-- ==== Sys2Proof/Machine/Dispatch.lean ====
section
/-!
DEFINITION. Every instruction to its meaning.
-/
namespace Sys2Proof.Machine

···

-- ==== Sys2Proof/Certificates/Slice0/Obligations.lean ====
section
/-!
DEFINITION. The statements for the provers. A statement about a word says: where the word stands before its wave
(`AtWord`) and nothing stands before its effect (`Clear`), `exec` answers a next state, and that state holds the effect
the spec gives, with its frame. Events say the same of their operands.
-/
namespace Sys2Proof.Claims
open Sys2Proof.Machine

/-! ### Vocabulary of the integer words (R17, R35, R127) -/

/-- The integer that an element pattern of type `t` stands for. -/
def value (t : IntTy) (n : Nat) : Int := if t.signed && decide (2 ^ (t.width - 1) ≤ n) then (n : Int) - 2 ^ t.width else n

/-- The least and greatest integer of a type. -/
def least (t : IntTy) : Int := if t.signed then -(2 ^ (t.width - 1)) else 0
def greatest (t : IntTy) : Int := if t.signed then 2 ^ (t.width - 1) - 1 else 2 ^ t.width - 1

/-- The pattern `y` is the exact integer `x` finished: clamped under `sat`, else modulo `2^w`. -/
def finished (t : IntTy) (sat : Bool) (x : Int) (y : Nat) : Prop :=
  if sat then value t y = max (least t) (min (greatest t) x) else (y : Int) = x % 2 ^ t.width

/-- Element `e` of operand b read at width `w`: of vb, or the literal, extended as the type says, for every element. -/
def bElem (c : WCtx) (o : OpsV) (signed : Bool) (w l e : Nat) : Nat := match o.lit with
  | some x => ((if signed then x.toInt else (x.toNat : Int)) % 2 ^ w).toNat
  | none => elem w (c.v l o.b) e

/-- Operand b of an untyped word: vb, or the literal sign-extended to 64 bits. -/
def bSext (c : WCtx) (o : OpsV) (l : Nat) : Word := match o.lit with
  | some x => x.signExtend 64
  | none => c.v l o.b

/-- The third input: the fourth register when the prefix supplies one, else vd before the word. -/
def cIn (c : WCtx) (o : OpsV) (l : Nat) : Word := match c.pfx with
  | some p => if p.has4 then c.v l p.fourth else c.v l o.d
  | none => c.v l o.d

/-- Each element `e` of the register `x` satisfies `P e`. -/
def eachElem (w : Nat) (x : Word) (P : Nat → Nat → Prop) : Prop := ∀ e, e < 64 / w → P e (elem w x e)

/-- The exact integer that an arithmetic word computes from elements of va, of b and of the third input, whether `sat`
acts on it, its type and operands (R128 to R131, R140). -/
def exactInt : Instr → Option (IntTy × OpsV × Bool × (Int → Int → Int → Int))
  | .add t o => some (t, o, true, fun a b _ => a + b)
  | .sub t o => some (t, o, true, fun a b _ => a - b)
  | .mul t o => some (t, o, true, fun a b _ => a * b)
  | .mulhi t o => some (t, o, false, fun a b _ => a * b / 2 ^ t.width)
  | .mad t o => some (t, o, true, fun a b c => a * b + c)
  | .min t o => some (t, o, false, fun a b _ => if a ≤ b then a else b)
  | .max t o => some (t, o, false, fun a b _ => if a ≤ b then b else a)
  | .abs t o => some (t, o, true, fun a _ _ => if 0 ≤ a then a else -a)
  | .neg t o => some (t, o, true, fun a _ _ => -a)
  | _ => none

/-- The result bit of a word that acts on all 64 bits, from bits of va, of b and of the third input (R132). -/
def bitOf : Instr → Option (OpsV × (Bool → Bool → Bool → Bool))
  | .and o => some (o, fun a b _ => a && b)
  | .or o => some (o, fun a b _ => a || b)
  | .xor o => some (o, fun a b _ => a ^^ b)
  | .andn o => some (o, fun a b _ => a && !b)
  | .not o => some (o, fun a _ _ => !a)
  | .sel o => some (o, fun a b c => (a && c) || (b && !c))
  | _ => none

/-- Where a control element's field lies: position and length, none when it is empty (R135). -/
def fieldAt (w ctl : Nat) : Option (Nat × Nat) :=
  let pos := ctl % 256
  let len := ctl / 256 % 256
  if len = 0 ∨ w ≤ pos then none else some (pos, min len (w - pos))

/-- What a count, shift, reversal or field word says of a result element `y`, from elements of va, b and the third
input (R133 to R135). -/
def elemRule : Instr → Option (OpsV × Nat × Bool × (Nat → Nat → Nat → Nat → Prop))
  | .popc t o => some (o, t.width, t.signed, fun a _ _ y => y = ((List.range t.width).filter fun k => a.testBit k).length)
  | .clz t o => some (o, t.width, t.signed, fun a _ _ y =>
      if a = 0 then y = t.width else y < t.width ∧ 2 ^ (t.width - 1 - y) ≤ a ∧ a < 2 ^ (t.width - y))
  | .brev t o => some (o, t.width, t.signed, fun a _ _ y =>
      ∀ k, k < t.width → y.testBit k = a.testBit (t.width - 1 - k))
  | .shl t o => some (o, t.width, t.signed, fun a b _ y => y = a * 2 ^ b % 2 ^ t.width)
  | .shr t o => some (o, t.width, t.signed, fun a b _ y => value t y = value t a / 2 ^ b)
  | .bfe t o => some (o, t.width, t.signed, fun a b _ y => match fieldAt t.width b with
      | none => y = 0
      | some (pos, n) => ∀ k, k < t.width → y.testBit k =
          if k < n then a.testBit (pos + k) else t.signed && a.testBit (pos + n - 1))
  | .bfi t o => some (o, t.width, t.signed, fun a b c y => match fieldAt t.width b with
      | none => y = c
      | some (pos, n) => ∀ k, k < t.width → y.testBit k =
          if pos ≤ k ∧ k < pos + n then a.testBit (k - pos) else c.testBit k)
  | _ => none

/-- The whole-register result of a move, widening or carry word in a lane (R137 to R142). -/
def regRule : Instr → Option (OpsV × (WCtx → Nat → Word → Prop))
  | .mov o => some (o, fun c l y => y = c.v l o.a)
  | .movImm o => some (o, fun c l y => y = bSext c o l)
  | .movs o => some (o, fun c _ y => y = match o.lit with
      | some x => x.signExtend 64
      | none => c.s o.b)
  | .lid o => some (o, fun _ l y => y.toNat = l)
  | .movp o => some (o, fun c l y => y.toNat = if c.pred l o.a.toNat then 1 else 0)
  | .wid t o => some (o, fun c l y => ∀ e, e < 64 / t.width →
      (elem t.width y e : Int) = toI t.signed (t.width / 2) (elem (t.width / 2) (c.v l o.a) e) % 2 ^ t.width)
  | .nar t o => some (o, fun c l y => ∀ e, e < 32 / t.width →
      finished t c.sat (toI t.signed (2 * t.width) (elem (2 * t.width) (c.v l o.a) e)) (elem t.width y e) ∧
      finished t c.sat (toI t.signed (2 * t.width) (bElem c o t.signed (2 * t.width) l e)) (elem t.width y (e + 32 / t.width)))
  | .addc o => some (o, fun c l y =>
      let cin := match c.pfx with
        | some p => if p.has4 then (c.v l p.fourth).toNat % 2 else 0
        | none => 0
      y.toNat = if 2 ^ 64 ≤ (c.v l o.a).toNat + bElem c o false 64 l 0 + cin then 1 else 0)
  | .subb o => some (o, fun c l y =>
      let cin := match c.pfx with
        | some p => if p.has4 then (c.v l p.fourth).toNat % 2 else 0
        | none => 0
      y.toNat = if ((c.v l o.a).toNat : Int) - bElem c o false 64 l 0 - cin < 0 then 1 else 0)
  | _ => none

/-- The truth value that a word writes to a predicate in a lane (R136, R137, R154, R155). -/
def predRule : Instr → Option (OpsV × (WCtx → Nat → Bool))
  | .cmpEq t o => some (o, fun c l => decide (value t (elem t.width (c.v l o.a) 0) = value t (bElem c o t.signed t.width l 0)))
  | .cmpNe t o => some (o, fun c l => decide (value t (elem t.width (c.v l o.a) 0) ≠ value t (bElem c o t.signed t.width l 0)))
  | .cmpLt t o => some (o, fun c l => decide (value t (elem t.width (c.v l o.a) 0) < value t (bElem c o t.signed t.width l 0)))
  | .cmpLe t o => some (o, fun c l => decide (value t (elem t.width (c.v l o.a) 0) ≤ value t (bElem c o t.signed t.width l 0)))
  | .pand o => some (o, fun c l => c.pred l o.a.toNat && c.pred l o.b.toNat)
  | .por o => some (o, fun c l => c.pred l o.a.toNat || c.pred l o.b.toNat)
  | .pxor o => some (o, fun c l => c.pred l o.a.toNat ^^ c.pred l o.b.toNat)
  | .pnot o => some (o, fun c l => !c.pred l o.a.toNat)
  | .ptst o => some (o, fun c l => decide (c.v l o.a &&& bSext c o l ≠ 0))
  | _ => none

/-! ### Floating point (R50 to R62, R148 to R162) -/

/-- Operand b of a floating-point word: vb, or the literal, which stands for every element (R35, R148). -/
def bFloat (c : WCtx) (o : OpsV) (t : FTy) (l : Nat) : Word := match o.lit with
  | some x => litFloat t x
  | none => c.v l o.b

···

→ **What you need to do**
Considering only the material above, set down every line from the one with "def greatest (t" to the one with "every element. -/", inclusive, exactly as written.

→ **Reply to the task**
def greatest (t : IntTy) : Int := if t.signed then 2 ^ (t.width - 1) - 1 else 2 ^ t.width - 1

/-- The pattern `y` is the exact integer `x` finished: clamped under `sat`, else modulo `2^w`. -/
def finished (t : IntTy) (sat : Bool) (x : Int) (y : Nat) : Prop :=
  if sat then value t y = max (least t) (min (greatest t) x) else (y : Int) = x % 2 ^ t.width

/-- Element `e` of operand b read at width `w`: of vb, or the literal, extended as the type says, for every element. -/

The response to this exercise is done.